Apparently, this verification process of real human beings in the application on LinkedIn finally seems to bear fruits, as the corporation announced it now verifies 55 million of its members.
ID verification in LinkedIn adds a white confirmation check mark in your profile, letting other users know that they are sure of having a word with a human being- someone who had verified their identity through some government identification.
In response to the growing issue of misinformation and spam spread across social apps, LinkedIn offered free ID verification last year, partnering with regional verification partners such as CLEAR and Persona. Using third-party verification partners reduces the labor load on LinkedIn and might be a smarter way to go about verification without having to have its own staff individually checking each person's ID.
And it's introducing another layer of trustworthiness to the app with LinkedIn reporting it now features the most verified individual human identities of any major social network.
And even with that, 55 million is still just a subset of LinkedIn's user base.
Whereas LinkedIn is not open regarding its statistics of active users, only giving the number of the site's total members; estimates of monthly active users reach between 300 and 400 million. Meaning less than 15 percent verified their identity; in turn, LinkedIn claims it's more than those people that signed up for X's Premium subscription services and will have the choice of ID verification and government verified through Meta's Meta Verified process.
At this point in time, likely more than those on board for Meta's paid subscription service as Meta does not release actual sign-on data.
It can hence say it now boasts to being home to the most number of ID-verified users, which translates to trustworthy conversations.
Hopefully that will eventually encourage more people to register because they cannot be believed without the identification verification tick. The greater number of people who get registered, the more suspicious the non-registers would look, and hopefully the 55 million initial adopters are some of the most active on the site which will fuel the dynamism for the drive.
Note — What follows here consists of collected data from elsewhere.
/-! ## Display: 95_test_vectors.md 2.4 -/

/-- V-D15. -/
theorem test_cls : ran (regs [(15, 1)] (lit [0, 5, 2047] (at0 0x00E0)))
    (fun t => t.display == State.reset.display && t.V[15] == 1 && t.out.drawOccurred) = true := by decide
/-- V-D3: past the end of the last row, back to index 0. -/
theorem test_drw_wrap : ran (regs [(1, 60), (2, 31)] (storeBytes (setI (at0 0xD121) 0x0300) 0x300 [0xFF]))
    (fun t => t.display == (lit [0, 1, 2, 3, 2044, 2045, 2046, 2047] State.reset).display && t.V[15] == 0 && t.out.drawOccurred) = true := by decide
/-- V-D8: pixel 3 collides, pixel 4 is untouched. -/
theorem test_drw_collision : ran (lit [3, 4] (storeBytes (setI (at0 0xD121) 0x0300) 0x300 [0xF0]))
    (fun t => t.display == (lit [0, 1, 2, 4] State.reset).display && t.V[15] == 1 && t.pc == 0x0202) = true := by decide

/-! ## Keys and timers: 95_test_vectors.md 2.5 -/

/-- V-K1, V-K2. -/
theorem test_skp : ran (regs [(2, 5)] (keys 0x0020 (at0 0xE29E))) (fun t => t.pc == 0x0204) = true ∧
    ran (regs [(2, 5)] (keys 0xFFDF (at0 0xE29E))) (fun t => t.pc == 0x0202) = true := by decide
/-- V-K4. -/
theorem test_skp_fatal : ran (regs [(2, 0x10)] (keys 0xFFFF (at0 0xE29E))) (fatal .key 0x10 0x0200) = true := by decide
/-- V-K5. -/
theorem test_sknp : ran (regs [(2, 5)] (keys 0x0020 (at0 0xE2A1))) (fun t => t.pc == 0x0202) = true ∧
    ran (regs [(2, 5)] (at0 0xE2A1)) (fun t => t.pc == 0x0204) = true := by decide
/-- V-K6. -/
theorem test_sknp_fatal : ran ({ regs [(2, 0xFF)] (at0 0xE2A1) with DT := 5 }) (fun t => fatal .key 0xFF 0x0200 t && t.DT == 5) = true := by decide
/-- V-K7, cycle 1. -/
theorem test_ldVxK_waits : ran ({ at0 0xF30A with DT := 3, ST := 2 })
    (fun t => t.out.status == .waiting && t.pc == 0x0200 && t.DT == 2 && t.ST == 1 && t.V[3] == 0) = true := by decide
/-- V-K7, cycle 4: the least key. -/
theorem test_ldVxK : ran (keys 0x0090 (at0 0xF30A)) (fun t => t.V[3] == 4 && t.pc == 0x0202 && t.out == quietOutputs) = true := by decide
/-- V-T1. -/
theorem test_ldVxDT : ran ({ at0 0xF407 with DT := 0x1E }) (fun t => t.V[4] == 0x1E && t.DT == 0x1D) = true := by decide
/-- V-T3, V-T4. -/
theorem test_ldDTVx : ran (regs [(4, 0x3C)] (at0 0xF415)) (fun t => t.DT == 0x3B) = true ∧
    ran ({ at0 0xF415 with DT := 9 }) (fun t => t.DT == 0) = true := by decide
/-- V-T5, V-T6. -/
theorem test_ldSTVx : ran (regs [(4, 2)] (at0 0xF418)) (fun t => t.ST == 1 && t.out.beep == false) = true ∧
    ran (regs [(4, 1)] (at0 0xF418)) (fun t => t.ST == 0 && t.out.beep) = true := by decide
/-- V-T7: a running sound timer cancelled silently. -/
theorem test_ldSTVx_cancel : ran ({ at0 0xF418 with ST := 1 }) (fun t => t.ST == 0 && t.out.beep == false) = true := by decide

/-! ## The cycle, loading, reset: 95_test_vectors.md 2.6 -/

/-- V-X1: the reset state with nothing placed runs the unrecognized word 0x0000. -/
theorem test_cycle_unknown : ran State.reset (fun t => t.pc == 0x0202 && t.out.event == some (.unknownOpcode 0x0000 0x0200) && t.reported) = true := by decide
/-- V-X6. -/
theorem test_cycle_fetch_fatal : ran ({ setPc State.reset 0x0FFF with DT := 5, ST := 1 })
    (fun t => fatal .fetch 0x0FFF 0x0FFF t && t.DT == 5 && t.ST == 1 && t.out.beep == false) = true := by decide
/-- V-X6, second cycle. -/
theorem test_cycle_halted : ran ({ setPc State.reset 0x0FFF with DT := 5, halted := true })
    (fun t => t.out.status == .halted && t.out.event == none && t.DT == 5 && t.pc == 0x0FFF) = true := by decide
/-- V-X7: no wrap of `pc + 1`. -/
theorem test_cycle_no_wrap : ran (setPc State.reset 0xFFFF) (fatal .fetch 0xFFFF 0xFFFF) = true := by decide
/-- V-X8: an odd `pc` is legal. -/
theorem test_cycle_odd_pc : ran (atPc 0x0201 0x6A01) (fun t => t.V[10] == 1 && t.pc == 0x0203) = true := by decide
/-- R232: byte `i` of the image lands at 0x200 + `i`. -/
theorem test_load : (match loadProgram [0x60, 0x07] State.reset with
    | .next t => byteAt t 0x200 == 0x60 && byteAt t 0x201 == 0x07 && byteAt t 0x202 == 0 && byteAt t 0x1FF == 0
    | .fault _ => false | .refused _ => false) = true := by decide
/-- R34, R236: the next cycle's inputs are the next of the list. -/
theorem test_inputs : ran (planInputs [{ keys := 0x0008, rnd := 0x5A }] (at0 0x6A2C))
    (fun t => t.port == { keys := 0x0008, rnd := 0x5A } && t.upcoming == [] && t.drawn == 0) = true := by decide
/-- R33: glyph 0xA of the default table is at 0x032 and the last glyph ends at 0x04F; R36: 0x050 is 0. -/
theorem test_default_font : (List.range 5).map (fun i => memRead State.reset.mem (0x032 + i)) = [0xF0, 0x90, 0xF0, 0x90, 0x90] ∧
    memRead State.reset.mem 0x04F = 0x80 ∧ memRead State.reset.mem 0x050 = 0 := by decide
/-- R33, R230: reset installs the font it is given, over whatever memory held. -/
theorem test_other_font : (hostReset (Vector.replicate 80 0xA5) (at0 0x1234)).mem = (List.range 80).map (fun a => (a, 0xA5)) ∧
    (hostReset (Vector.replicate 80 0) (at0 0x1234)).mem = [] := by decide
/-- R52: writing what an unlisted address reads as removes the entry, so equal memories are equal data. -/
theorem test_memory_canonical : memWrite (memWrite (memWrite [] 0x300 5) 0x200 7) 0x300 0 = [(0x200, 7)] ∧
    Memory.wf (memWrite (memWrite [] 0x300 5) 0x200 7) = true ∧ Memory.wf [(0x300, 5), (0x200, 7)] = false ∧
    Memory.wf [(0x200, 0)] = false ∧ Memory.wf [(0x1000, 1)] = false := by decide

/-- The image of program P1 of 95_test_vectors.md 3, with its labels. -/
theorem test_assembler : (emit [.instr (.ldImm 0 0), .instr (.ldImm 1 10), .label "loop", .withLabel .call "add", .instr (.addImm 1 0xFF),
      .instr (.seImm 1 0), .withLabel .jp "loop", .label "done", .withLabel .jp "done", .label "add", .instr (.addReg 0 1), .instr .ret]).map
      (fun cells => cells.map (·.2)) =
    some [0x60, 0x00, 0x61, 0x0A, 0x22, 0x0E, 0x71, 0xFF, 0x31, 0x00, 0x12, 0x04, 0x12, 0x0C, 0x80, 0x14, 0x00, 0xEE] := by decide
/-- R83: ORG, DB, DW; an undefined label is refused. -/
theorem test_directives : emit [.org 0x300, .db [0xF0, 0x90], .dw 0x5FFF] = some [(0x300, 0xF0), (0x301, 0x90), (0x302, 0x5F), (0x303, 0xFF)] ∧
    emit [.withLabel .jp "nowhere"] = none := by decide

/-! ## Witnesses: for every statement with hypotheses, a concrete state and operands that meet all of them together, clause by clause, at the boundaries -/

theorem witness_DecodeSelectsExactlyTheTableRow :
    rowOf (.addReg 3 7) ∈ opcodeTable ∧ 0x8374#16 &&& (rowOf (.addReg 3 7)).mask = (rowOf (.addReg 3 7)).pattern ∧
    decode 0x8374#16 = .ok (.addReg 3 7) := by decide
theorem witness_RecognizedKeysOfEachFamily :
    rowOf (.ldImm 0 0) ∈ opcodeTable ∧ 0x6A2C#16 &&& (rowOf (.ldImm 0 0)).mask = (rowOf (.ldImm 0 0)).pattern := by decide
theorem witness_EncodeOfDecodedIsTheWord : decode 0xFF65#16 = .ok (.loadRegs 15) := by decide
/-- One row of each format, with operands at their upper bounds; one operand past its bound. -/
theorem witness_AssembledOperandsDecodeToTheRow :
    (rowOf (.drw 0 0 0) ∈ opcodeTable ∧ RawOperands.wellFormed (rowOf (.drw 0 0 0)).format { x := 15, y := 15, n := 16 } = false) ∧
    ((rowOf (.drw 0 0 0)).format = .D ∧ RawOperands.wellFormed .D { x := 15, y := 15, n := 15 } = true) ∧
    (rowOf (.jp 0) ∈ opcodeTable ∧ (rowOf (.jp 0)).format = .A ∧ RawOperands.wellFormed .A { nnn := 4095 } = true) ∧
    (rowOf (.ldImm 0 0) ∈ opcodeTable ∧ (rowOf (.ldImm 0 0)).format = .I ∧ RawOperands.wellFormed .I { x := 15, nn := 255 } = true) ∧
    (rowOf (.addReg 0 0) ∈ opcodeTable ∧ (rowOf (.addReg 0 0)).format = .R ∧ RawOperands.wellFormed .R { x := 15, y := 0 } = true) ∧
    (rowOf (.skp 0) ∈ opcodeTable ∧ (rowOf (.skp 0)).format = .X ∧ RawOperands.wellFormed .X { x := 15 } = true) ∧
    (rowOf .cls ∈ opcodeTable ∧ (rowOf .cls).format = .Z ∧ RawOperands.wellFormed .Z {} = true) := by decide
/-- R84: `DRW V1, V2, 5` and `ADD V3, V7` assemble to the words the rule writes out, operands in their fields. -/
theorem test_assemble : assemble (rowOf (.drw 0 0 0)) { x := 1, y := 2, n := 5 } = some 0xD125#16 ∧
    assemble (rowOf (.addReg 0 0)) { x := 3, y := 7 } = some 0x8374#16 := by decide

/-- The encoding clause of every statement about one instruction: a word on its row. -/
theorem witness_encoding_clauses :
    0x00EE#16 &&& 0xFFFF#16 = 0x00EE#16 ∧ 0x12F0#16 &&& 0xF000#16 = 0x1000#16 ∧ 0x2300#16 &&& 0xF000#16 = 0x2000#16 ∧
    0xB300#16 &&& 0xF000#16 = 0xB000#16 ∧ 0x332A#16 &&& 0xF000#16 = 0x3000#16 ∧ 0x432A#16 &&& 0xF000#16 = 0x4000#16 ∧
    0x5120#16 &&& 0xF00F#16 = 0x5000#16 ∧ 0x9120#16 &&& 0xF00F#16 = 0x9000#16 ∧ 0x6A2C#16 &&& 0xF000#16 = 0x6000#16 ∧
    0x7220#16 &&& 0xF000#16 = 0x7000#16 ∧ 0x8370#16 &&& 0xF00F#16 = 0x8000#16 ∧ 0x8121#16 &&& 0xF00F#16 = 0x8001#16 ∧
    0x8122#16 &&& 0xF00F#16 = 0x8002#16 ∧ 0x8123#16 &&& 0xF00F#16 = 0x8003#16 ∧ 0x8124#16 &&& 0xF00F#16 = 0x8004#16 ∧
    0x8125#16 &&& 0xF00F#16 = 0x8005#16 ∧ 0x8456#16 &&& 0xF00F#16 = 0x8006#16 ∧ 0x8127#16 &&& 0xF00F#16 = 0x8007#16 ∧
    0x845E#16 &&& 0xF00F#16 = 0x800E#16 ∧ 0xC30F#16 &&& 0xF000#16 = 0xC000#16 ∧ 0xA2F0#16 &&& 0xF000#16 = 0xA000#16 ∧
    0xF21E#16 &&& 0xF0FF#16 = 0xF01E#16 ∧ 0xF529#16 &&& 0xF0FF#16 = 0xF029#16 ∧ 0xF333#16 &&& 0xF0FF#16 = 0xF033#16 ∧
    0xF255#16 &&& 0xF0FF#16 = 0xF055#16 ∧ 0xF265#16 &&& 0xF0FF#16 = 0xF065#16 ∧ 0x00E0#16 &&& 0xFFFF#16 = 0x00E0#16 ∧
    0xD125#16 &&& 0xF000#16 = 0xD000#16 ∧ 0xE29E#16 &&& 0xF0FF#16 = 0xE09E#16 ∧ 0xE2A1#16 &&& 0xF0FF#16 = 0xE0A1#16 ∧
    0xF30A#16 &&& 0xF0FF#16 = 0xF00A#16 ∧ 0xF407#16 &&& 0xF0FF#16 = 0xF007#16 ∧ 0xF415#16 &&& 0xF0FF#16 = 0xF015#16 ∧
    0xF418#16 &&& 0xF0FF#16 = 0xF018#16 := by decide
It is a good way to imbue extra trust in the app and ensure that users on the professional social network are not wasting your time with bot engagement.
Of course, there are other legitimacy concerns on LinkedIn, wherein the platform even encourages its users to use the generative AI for more subjects, such as creating posts and even querying through their DMs, so you can't really be sure if what they're posting are their actual mind and ideas.
There are also some issues that have been reported with third-party ID confirmation partners, and it is sharing your data with them (note: LinkedIn's partners in this program have not been included in such concerns).
But, taking into account the large volume of spam and bots on social media apps and increased usage of generative AI to simulate human engagement, it is a valuable consideration, which might be more valuable for the platform over time.
And 55 million verifications, for a program with relatively modest promotion, is a nice level of adoption.